▶ _Try it_: The reply to the records below should contain exactly the lines from the line with "unfold execRead" through the line with "(read := read_simulates h)", and nothing besides.

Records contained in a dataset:
*-*-*

theorem discard_simulates (h : StaleOperands s.regs a b) (hs : s.regs.state = stDiscard) :
    Simulates (execDiscard s) (execDiscard (s.withRegs (s.regs.withOperands a b))) := by
  refine take_simulates h fun beat => ⟨a, b, ?stale, ?commutes⟩
  case stale =>
    unfold discardWith
    split
    · rw [noteEof_frame]
      cases hok : s.regs.rdOk <;>
        exact h.mono rfl rfl (by simp [holdsFirst_iff, hs, hok]) (by simp [holdsSecond_iff, hs, hok])
    · exact h
  case commutes =>
    unfold discardWith
    rw [noteEof_withOperands]
    split <;> rfl

/-- A verdict writes the operand of its slot, and the other one stays as stale as it was in READ. -/
theorem readWith_staleOperands {c : Params} {r : Regs c} {a b : Word} (h : StaleOperands r a b)
    (hs : r.state = stRead) (act : Beat → ReadAction) (beat : Beat) :
    ∃ a' b', StaleOperands (readWith act beat r) a' b' ∧
      readWith act beat (r.withOperands a b) = (readWith act beat r).withOperands a' b' := by
  have noted : StaleOperands (noteEof beat r) a b := by
    rw [noteEof_frame]
    exact h.mono rfl rfl id id
  have hs' : (noteEof beat r).state = stRead := by
    rw [noteEof_frame]
    exact hs
  unfold readWith
  rw [noteEof_withOperands]
  generalize noteEof beat r = r at noted hs'
  cases act beat with
  | stay => exact ⟨a, b, noted, rfl⟩
  | sign neg => exact ⟨a, b, noted.mono rfl rfl id id, rfl⟩
  | firstDigit d => exact ⟨a, b, noted.mono rfl rfl id id, rfl⟩
  | nextDigit m => exact ⟨a, b, noted.mono rfl rfl id id, rfl⟩
  | succeed disc v =>
    cases hslot : r.slot with
    | first =>
      have other : ¬holdsSecond (applyAction (.succeed disc v) r) := by
        cases disc <;> simp [applyAction, closeRead, holdsSecond_iff, hslot]
      exact ⟨enc64 v, b, ⟨fun _ => by simp [applyAction, closeRead, hslot], fun h' => absurd h' other⟩,
        by simp [applyAction, closeRead, writeOperand, Regs.withOperands, hslot]⟩
    | second =>
      have held : a = r.opA := noted.first (by simp [holdsFirst_iff, hs', hslot])
      exact ⟨a, enc64 v, ⟨fun _ => by simp [applyAction, closeRead, hslot, held],
          fun _ => by simp [applyAction, closeRead, hslot]⟩,
        by simp [applyAction, closeRead, writeOperand, Regs.withOperands, hslot]⟩
  | fail cause disc =>
    refine ⟨a, b, noted.mono rfl rfl ?first ?second, rfl⟩
    case first => simp [applyAction, closeRead, holdsFirst_iff, hs']
    case second => simp [applyAction, closeRead, holdsSecond_iff]

theorem read_simulates (h : StaleOperands s.regs a b) (hs : s.regs.state = stRead) :
    Simulates (execRead s) (execRead (s.withRegs (s.regs.withOperands a b))) := by
  unfold execRead
  have same : phaseAction (s.withRegs (s.regs.withOperands a b)).regs = phaseAction s.regs := rfl
  rw [same]
  cases phaseAction s.regs with
  | none => exact simulates_refl _
  | some act => exact take_simulates h (readWith_staleOperands h hs act)

/-! The edge. -/

theorem exec_fetch_simulates (hs : Inv s) (h : StaleOperands s.regs a b) :
    Simulates (exec (fetch s) s) (exec (fetch s) (s.withRegs (s.regs.withOperands a b))) :=
  fetch_cases (P := fun i => Simulates (exec i s) (exec i (s.withRegs (s.regs.withOperands a b))))
    hs.legalState
    (iterBegin := fun _ => iterBegin_simulates h)
    (await := await_simulates h)
    (read := read_simulates h)
    (verr := fun hv => verr_simulates h hv (hs.verrFailed hv))
    (discard := discard_simulates h)
    (accept := accept_simulates h)
    (compute := compute_simulates h)
    (skip := fun _ => skip_simulates h)
    (report := fun _ => report_simulates h)
    (iterDone := fun _ => iterDone_simulates h)
    (final := fun _ => final_simulates h)
    (done := fun _ => simulates_next h.agree)

end

theorem AgreeButStaleOperands.presented_eq {s s' : State} (h : AgreeButStaleOperands s s') :
    presented s'.regs = presented s.regs := by
  obtain ⟨a, b, rfl, hab⟩ := agreeButStaleOperands_iff.1 h
  exact hab.presented_eq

*-*-*

▶ _Answer section_:
  unfold execRead
  have same : phaseAction (s.withRegs (s.regs.withOperands a b)).regs = phaseAction s.regs := rfl
  rw [same]
  cases phaseAction s.regs with
  | none => exact simulates_refl _
  | some act => exact take_simulates h (readWith_staleOperands h hs act)

/-! The edge. -/

theorem exec_fetch_simulates (hs : Inv s) (h : StaleOperands s.regs a b) :
    Simulates (exec (fetch s) s) (exec (fetch s) (s.withRegs (s.regs.withOperands a b))) :=
  fetch_cases (P := fun i => Simulates (exec i s) (exec i (s.withRegs (s.regs.withOperands a b))))
    hs.legalState
    (iterBegin := fun _ => iterBegin_simulates h)
    (await := await_simulates h)
    (read := read_simulates h)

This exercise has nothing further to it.